Материалы и методы. Приготовление суспензий эритроцитов. Образцы венозной крови (n = 11) объемом 9 мл центрифугировали на 3 000 об/ мин в течение 10 мин на центрифуге ОПн-8, затем надосадочную жидкость полностью удаляли. Поученную концентрированную суспензию эритроцитов отмывали трехкратным центрифугированием в
6 мл 0.9 % раствора хлорида натрия по 10 мин на 3 000 об/мин, надосадочную жидкость также полностью удаляли. Концентрированную суспензию отмытых эритроцитов делили на две равные порции.
Одну из порций инкубировали с трипсином (10 мг кристаллического трипсина в 6 мл 0.9 % раствора хлорида натрия) в течение часа. Затем концентрированную суспензию эритроцитов отмывали по описанной выше методике.
После этого обе порции (как обработанных, так и не обработанных трипсином эритроцитов) инкубировали в 10 % растворе альбумина в течение часа. Затем суспензии центрифугировали на
3 000 об/мин в течение 10 мин, надосадочную жидкость после центрифугирования удаляли, гематокрит доводили до 93-94 %. Гематокрит (Ht) суспензий контролировался центрифугированием в гематокритном капилляре на 5 000 об/мин в течение 15 мин.
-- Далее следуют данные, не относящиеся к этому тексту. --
/-- What SC.W can do. -/
theorem storeConditional_cases {s t : State} {rd : Reg} {a src : Word} (h : s.storeConditional rd a src = .next t) :
    (misaligned a 4 = true ∧ t = s.countTrap.takeException .storeAddrMisaligned s.pc a false) ∨
    (misaligned a 4 = false ∧
      ((s.checkAccess .storeConditional a 4 = .ok ∧ s.reserves a = true ∧
          t = ({ s.storeValue a 4 (src.setWidth 64) with reservation := none }.setX rd 0).countAtomic.advance 4) ∨
       ((s.checkAccess .storeConditional a 4 = .ok ∨ ∃ b, s.checkAccess .storeConditional a 4 = .busError b) ∧
          s.reserves a = false ∧ t = ({ s with reservation := none }.setX rd 1).countAtomic.advance 4) ∨
       (∃ b, s.checkAccess .storeConditional a 4 = .denied b ∧
          t = s.countTrap.takeException .storeAccessFault s.pc b false) ∨
       (∃ b, s.checkAccess .storeConditional a 4 = .busError b ∧ s.reserves a = true ∧
          s.busErrorAt .storeConditional b State.countAtomic 4 = .next t))) := by
  unfold State.storeConditional at h
  split at h
  · exact .inl ⟨‹_›, by simpa [raise_eq] using h.symm⟩
  · refine .inr ⟨eq_false_of_ne_true ‹_›, ?_⟩
    cases hr : s.reserves a <;> simp only [hr, Bool.false_eq_true, if_true, if_false] at h <;> split at h
    · exact .inr (.inl ⟨.inl ‹_›, rfl, by simpa using h.symm⟩)
    · exact .inr (.inr (.inl ⟨_, ‹_›, by simpa [raise_eq] using h.symm⟩))
    · exact .inr (.inl ⟨.inr ⟨_, ‹_›⟩, rfl, by simpa using h.symm⟩)
    · simp at h
    · exact .inl ⟨‹_›, rfl, by simpa using h.symm⟩
    · exact .inr (.inr (.inl ⟨_, ‹_›, by simpa [raise_eq] using h.symm⟩))
    · exact .inr (.inr (.inr ⟨_, ‹_›, rfl, h⟩))
    · simp at h

/-! ## Frames of the memory operations -/

/-- A device write changes the CLINT's and the CLIC's own registers only. -/
theorem deviceWrite_frame (s : State) (a : Word) (n : Nat) (v : Word) :
    s.deviceWrite a n v =
      { s with clint := (s.deviceWrite a n v).clint, clic := (s.deviceWrite a n v).clic } := by
  unfold State.deviceWrite
  split
  · rfl
  · split
    · rename_i r _; cases r <;> rfl
    · rfl

/-- A load outside the device window. -/
theorem loadValue_pieces (s : State) {a : Word} (h : inTcip a = false) (n : Nat) :
    s.loadValue a n = s.readPieces (pieces a n) := by
  unfold State.loadValue; simp [h]

/-- A load of one bus transfer. -/
theorem loadValue_memory (s : State) {a : Word} (h : inTcip a = false) {n : Nat} (hm : misaligned a n = false) (hn : n ≠ 8) :
    s.loadValue a n = (s.view a).readLE a n := by
  rw [loadValue_pieces s h]; simp [pieces, hm, hn, State.readPieces]

/-- A load of two bus transfers. -/
theorem loadValue_double (s : State) {a : Word} (h : inTcip a = false) (hm : misaligned a 8 = false) :
    s.loadValue a 8 = (s.view (a + 4)).readLE (a + 4) 4 <<< 32 ||| (s.view a).readLE a 4 := by
  rw [loadValue_pieces s h]; simp [pieces, hm, State.readPieces]

/-- What a store in write-back mode makes of a kept line: nothing, or memory and the dirty lines change. -/
theorem reviveKept_cases (s : State) (a : Word) :
    s.reviveKept a = s ∨
    ∃ d, s.mhcr.wb = true ∧ s.keptHit a = some d ∧
      s.reviveKept a =
        { s with
          mem := s.withLine d
          stale := s.noteStale (halvesOf (lineBase d.line) 32)
          dirty := { d with older := s.mem.lineAt d.line }.enter s.params s.dirty } := by
  unfold State.reviveKept
  cases hw : s.mhcr.wb
  · exact .inl rfl
  · cases hk : s.keptHit a with
    | none => exact .inl rfl
    | some d => exact .inr ⟨d, rfl, rfl, rfl⟩

/-- A kept line that is hit: the access goes through the data cache, and it is the line of the address. -/
theorem keptHit_some {s : State} {a : Word} {d : CacheLine} (h : s.keptHit a = some d) :
    s.usesDcache a = true ∧ lineStays s.freeCtr a.toNat = true ∧ d ∈ s.kept ∧ d.line = lineOf a := by
  unfold State.keptHit at h
  split at h
  · rename_i c
    rw [Bool.and_eq_true] at c
    exact ⟨c.1, c.2, List.mem_of_find?_eq_some h, by simpa using List.find?_some h⟩
  · cases h

/-- Stored bytes change memory and its overlays only. -/
theorem storeBytes_frame (s : State) (a : Word) (n : Nat) (v : Dword) :
    s.storeBytes a n v =
      { s with
        mem := (s.storeBytes a n v).mem, stale := (s.storeBytes a n v).stale, dirty := (s.storeBytes a n v).dirty,
        kept := (s.storeBytes a n v).kept } := by
  unfold State.storeBytes
  rcases reviveKept_cases s a with h | ⟨d, _, _, h⟩ <;> rw [h]

/-- A store outside the device window writes its pieces. -/
theorem storeValue_pieces (s : State) {a : Word} (h : inTcip a = false) (n : Nat) (v : Dword) :
    s.storeValue a n v = (pieces a n).foldl (State.storePiece a v) s := by
  unfold State.storeValue; simp [h]

/-- An aligned store of at most 4 bytes outside the device window. -/
theorem storeValue_memory (s : State) {a : Word} (h : inTcip a = false) {n : Nat} (hm : misaligned a n = false) (hn : n ≠ 8)
    (v : Dword) : s.storeValue a n v = s.storeBytes a n v := by
  rw [storeValue_pieces s h]
  simp [pieces, hm, hn, State.storePiece]

/-- Pieces written to memory change memory and its overlays only. -/
theorem storePieces_frame (a : Word) (v : Dword) (ps : List (Word × Nat)) (s : State) :
    ∃ m st d k, ps.foldl (State.storePiece a v) s = { s with mem := m, stale := st, dirty := d, kept := k } := by
  induction ps generalizing s with
  | nil => exact ⟨_, _, _, _, rfl⟩
  | cons p ps ih =>
    obtain ⟨m, st, d, k, h⟩ := ih (s.storePiece a v p)
    rw [List.foldl_cons, h]
    unfold State.storePiece
    rw [storeBytes_frame]
    exact ⟨m, st, d, k, rfl⟩

/-- A store that faults writes some of its pieces. -/
theorem partialStore_pieces (s : State) (a : Word) (n : Nat) (v : Dword) :
    s.partialStore a n v =
      (((pieces a n).zipIdx.filter fun p => s.mayBeWritten a n p && pieceWritten s.freeCtr p.2).map Prod.fst).foldl
        (State.writePiece a v) s := by
  rw [List.foldl_map]; rfl

/-- Pieces change memory, its overlays, and the devices' registers only. -/
theorem writePieces_frame (a : Word) (v : Dword) (ps : List (Word × Nat)) (s : State) :
    ∃ m st d l c k, ps.foldl (State.writePiece a v) s =
      { s with mem := m, stale := st, dirty := d, kept := l, clint := c, clic := k } := by
  induction ps generalizing s with
  | nil => exact ⟨_, _, _, _, _, _, rfl⟩
  | cons p ps ih =>
    obtain ⟨m, st, d, l, c, k, h⟩ := ih (s.writePiece a v p)
    rw [List.foldl_cons, h]
    unfold State.writePiece
    split
    · rw [deviceWrite_frame]; exact ⟨_, _, _, _, _, _, rfl⟩
    · unfold State.storePiece
      rw [storeBytes_frame]; exact ⟨_, _, _, _, _, _, rfl⟩

/-- A store changes memory, its overlays, and the devices' registers only. -/
theorem storeValue_frame (s : State) (a : Word) (n : Nat) (v : Dword) :
    s.storeValue a n v =
      { s with
        mem := (s.storeValue a n v).mem, stale := (s.storeValue a n v).stale, dirty := (s.storeValue a n v).dirty,
        kept := (s.storeValue a n v).kept, clint := (s.storeValue a n v).clint, clic := (s.storeValue a n v).clic } := by
  unfold State.storeValue
  split
  · split
    · rw [deviceWrite_frame, deviceWrite_frame s]
    · rw [deviceWrite_frame]
  · obtain ⟨m, st, d, k, h⟩ := storePieces_frame a v (pieces a n) s
    rw [h]

/-- A device access leaves memory as it is. -/
theorem storeValue_device_mem (s : State) {a : Word} (h : inTcip a = true) (n : Nat) (v : Dword) :
    (s.storeValue a n v).mem = s.mem := by
  unfold State.storeValue
  rw [if_pos h]
  split
  · rw [deviceWrite_frame, deviceWrite_frame s]
  · rw [deviceWrite_frame]

/-- A store that faults changes memory, its overlays, and the devices' registers only. -/
theorem partialStore_frame (s : State) (a : Word) (n : Nat) (v : Dword) :
    ∃ m st d l c k, s.partialStore a n v =
      { s with mem := m, stale := st, dirty := d, kept := l, clint := c, clic := k } := by
  rw [partialStore_pieces]; exact writePieces_frame _ _ _ _

/-- A register write changes the register file only. -/
theorem setX_frame (s : State) (rd : Reg) (v : Word) : ∃ x, s.setX rd v = { s with x := x } := by
  unfold State.setX; split
  · exact ⟨s.x, rfl⟩
  · exact ⟨_, rfl⟩

/-- Raised flags change FCSR and FS only. -/
theorem raiseFlags_frame (s : State) (fl : BitVec 5) :
    ∃ c m, s.raiseFlags fl = { s with fcsr := c, mstatus := { s.mstatus with fs := m } } := by
  unfold State.raiseFlags; split
  · exact ⟨s.fcsr, s.mstatus.fs, rfl⟩
  · exact ⟨_, _, rfl⟩

/-- A loaded value changes the register files and FS only. -/
theorem deliver_frame (s : State) (d : Dest) (v : Dword) :
    ∃ x f m, s.deliver d v = { s with x := x, f := f, mstatus := { s.mstatus with fs := m } } := by
  cases d with
  | int rd =>
    obtain ⟨x, h⟩ := setX_frame s rd (v.setWidth 32)
    exact ⟨x, s.f, s.mstatus.fs, h⟩
  | float fd => exact ⟨_, _, _, rfl⟩

/-- An unstated destination changes the register files and FS only, or nothing. -/
theorem deliverUnstated_frame (s : State) (d : Dest) :
    ∃ x f m, s.deliverUnstated d = { s with x := x, f := f, mstatus := { s.mstatus with fs := m } } := by
  unfold State.deliverUnstated; split
  · exact deliver_frame s d _
  · exact ⟨s.x, s.f, s.mstatus.fs, rfl⟩

/-! ## Floating point: enabling (rules R37, R380, R383) -/

/-- A floating-point instruction without rounding mode. -/
theorem fp_cases {s t : State} {en : Bool} {i : Instr} {r : Result} (h : s.fp en i r = .next t) :
    (en = true ∧ r = .next t) ∨ (en = false ∧ s.illegal i = .next t) := by
  unfold State.fp at h
  cases en
  · exact .inr ⟨rfl, by simpa using h⟩
  · exact .inl ⟨rfl, by simpa using h⟩

/-- A floating-point instruction with a rounding mode. -/
theorem fpRounded_cases {s t : State} {en : Bool} {i : Instr} {rm : BitVec 3} {k : Rounding → Result}
    (h : s.fpRounded en i rm k = .next t) :
    (en = true ∧ ∃ m, s.rounding rm = some m ∧ k m = .next t) ∨
    ((en = false ∨ s.rounding rm = none) ∧ s.illegal i = .next t) := by
  unfold State.fpRounded at h
  rcases fp_cases h with ⟨he, h⟩ | ⟨he, h⟩
  · cases hm : s.rounding rm with
    | none => exact .inr ⟨.inr rfl, by simpa [hm] using h⟩
    | some m => exact .inl ⟨he, m, rfl, by simpa [hm] using h⟩
  · exact .inr ⟨.inl he, h⟩

/-! ## Cache and synchronisation instructions (rule R531) -/

/-- A cache instruction works in machine mode when enabled, and is illegal otherwise. -/
theorem cacheOp_cases {s t : State} {i : Instr} {op : State → State} (h : s.cacheOp i op = .next t) :
    (s.mxstatus.thead = true ∧ s.priv = .machine ∧ t = (op s).advance 4) ∨
    ((s.mxstatus.thead = false ∨ s.priv = .user) ∧ s.illegal i = .next t) := by
  unfold State.cacheOp at h
  cases ht : s.mxstatus.thead <;> cases hp : s.priv <;> simp_all

/-- A synchronisation instruction works when enabled, and is illegal otherwise. -/
theorem syncOp_cases {s t u : State} {i : Instr} (h : s.syncOp i u = .next t) :
    (s.mxstatus.thead = true ∧ t = u.advance 4) ∨ (s.mxstatus.thead = false ∧ s.illegal i = .next t) := by
  unfold State.syncOp at h
  cases ht : s.mxstatus.thead <;> simp_all

/-! ## CSR instructions (rules R31, R299) -/

/-- What an access to an ordinary register can do. -/
theorem accessPlain_cases {s t : State} {c : Csr} {op : CsrOp} {write : Bool} {rd : Reg} {v : Word}
    (h : s.accessPlain c op write rd v = .next t) :
    (write = true ∧ ∃ u, s.writeCsr (op.apply (s.readCsr c) v) c = .ok u ∧
      s.csrDone u c true rd (s.readCsr c) = .next t) ∨
    (write = false ∧ s.csrDone s c false rd (s.readCsr c) = .next t) := by
  unfold State.accessPlain at h
  cases write
  · exact .inr ⟨rfl, by simpa using h⟩
  · refine .inl ⟨rfl, ?_⟩
    simp only [if_true] at h
    split at h
    · exact ⟨_, ‹_›, h⟩
    · simp at h

/-- What a CSR instruction can do: it is illegal, or it is one of the four kinds of access. -/
theorem csrInstr_cases {s t : State} {i : Instr} {a : BitVec 12} {op : CsrOp} {write imm : Bool} {rd : Reg} {v : Word}
    (h : s.csrInstr i a op write imm rd v = .next t) :
    s.illegal i = .next t ∨
    ∃ c, csrAt a = some c ∧ s.csrAllowed c write = true ∧
      (s.accessMnxti op rd v = .next t ∨ (∃ sw, s.swapScratch c sw rd v = .next t) ∨
        s.accessPlain c op write rd v = .next t) := by
  unfold State.csrInstr at h
  cases hc : csrAt a with
  | none => rw [hc] at h; exact .inl h
  | some c =>
    rw [hc] at h
    simp only at h
    cases ha : s.csrAllowed c write with
    | false => exact .inl (by simpa [ha] using h)
    | true =>
      refine .inr ⟨c, rfl, ha, ?_⟩
      simp only [ha, Bool.not_true, Bool.false_eq_true, if_false] at h
      split at h
      · split at h
        · exact .inl h
        · simp at h
      · split at h
        · exact .inr (.inl ⟨_, h⟩)
        · simp at h
      · split at h
        · exact .inr (.inl ⟨_, h⟩)
        · simp at h
      · exact .inr (.inr h)

/-! ## The step (rule R610) -/

/-- A step that gives a next state runs one cycle. -/
theorem step_next {s t : State} (h : step s = .next t) : s.params.wf = true ∧ s.cycle = .next t := by
  unfold step at h
  split at h
  · exact ⟨‹_›, h⟩
  · simp at h

/-- What happens after the inputs are sampled. -/
theorem afterSample_cases {s t : State} (h : s.afterSample = .next t) :
    (s.pins.reset = true ∧ t = s.onReset) ∨
    (s.pins.reset = false ∧ s.lockedUp = true ∧ s.takesNmi = true ∧ t = s.nmiEntry) ∨
    (s.pins.reset = false ∧ s.lockedUp = true ∧ s.takesNmi = false ∧ t = s) ∨
    (s.pins.reset = false ∧ s.lockedUp = false ∧ s.asleep = true ∧ s.wakes = false ∧ t = s) ∨
    (s.pins.reset = false ∧ s.lockedUp = false ∧ (s.asleep = false ∨ s.wakes = true) ∧
      { s with asleep := false }.boundary = .next t) := by
  unfold State.afterSample at h
  cases hr : s.pins.reset <;> cases hl : s.lockedUp <;> cases hn : s.takesNmi <;> cases ha : s.asleep <;>
    cases hw : s.wakes <;> simp_all

/-- What happens at a boundary. -/
theorem boundary_cases {s t : State} (h : s.boundary = .next t) :
    (s.takesNmi = true ∧ t = s.nmiEntry) ∨
    (s.takesNmi = false ∧ ∃ c, s.takenInterrupt = some c ∧ s.interruptEntry c = .next t) ∨
    (s.takesNmi = false ∧ s.takenInterrupt = none ∧ ∃ e, s.reportedBusError = some e ∧ t = s.reportBusError e) ∨
    (s.takesNmi = false ∧ s.takenInterrupt = none ∧ s.reportedBusError = none ∧ s.fetchExecute = .next t) := by
  unfold State.boundary at h
  cases hn : s.takesNmi with
  | true => exact .inl ⟨rfl, by simpa [hn] using h.symm⟩
  | false =>
    simp only [hn, Bool.false_eq_true, if_false] at h
    cases hi : s.takenInterrupt with
    | some c => exact .inr (.inl ⟨rfl, c, rfl, by simpa [hi] using h⟩)
    | none =>
      cases hb : s.reportedBusError with
      | some e => exact .inr (.inr (.inl ⟨rfl, rfl, e, rfl, by simpa [hi, hb] using h.symm⟩))
      | none => exact .inr (.inr (.inr ⟨rfl, rfl, rfl, by simpa [hi, hb] using h⟩))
Биоимпедансная спектроскопия. Электрические измерения суспензий эритроцитов выполнялись при комнатной температуре (21+1 оС) на биоимпедансном анализаторе «АВС-01 Медасс» в диапазоне частот 5-500 кГц. Исследуемые образцы объемом 1 мл помещали в измерительную камеру, которая представляет собой пластиковую трубку с двумя парами потенциальных и токовых электродов. Методика измерения подробно описана в нашей предыдущей работе [4]. С использованием программного обеспечения «АВС01-024 Медасс» определялись параметры биоимпедансной спектроскопии: сопротивление внеклеточной (Re) и внутриклеточной (Ri) жидкости, характеристическую частоту (Fchar), параметр Alpha и емкость клеточных мембран (Cm).
Результаты и их обсуждение. Известно, что трипсин отщепляет сиаловые кислоты от мембраны эритроцитов, вследствие чего уменьшается количество протеинов, адсорбированных на поверхности красных клеток крови [8, с. 350]. Таким
образом, в суспензиях эритроцитов в растворе альбумина количество белка, адсорбированного на поверхности красных клеток крови, обработанных трипсином, очевидно, было меньше, чем на поверхности необработанных. Гематокрит измеряемых суспензий был стандартным (Ш = 94.3 ± 2.1 % и 93.8 ± 3.3 % для необработанных и обработанных трипсином суспензий соответственно), а значит, не влиял на их электрические свойства. Следовательно, можно предположить, что полученные различия показателей БИС суспензий обусловлено разным количеством белков на мембранах красных клеток крови. Значения параметров БИС суспензий обработанных и необработанных трипсином эритроцитов представлены в таблице.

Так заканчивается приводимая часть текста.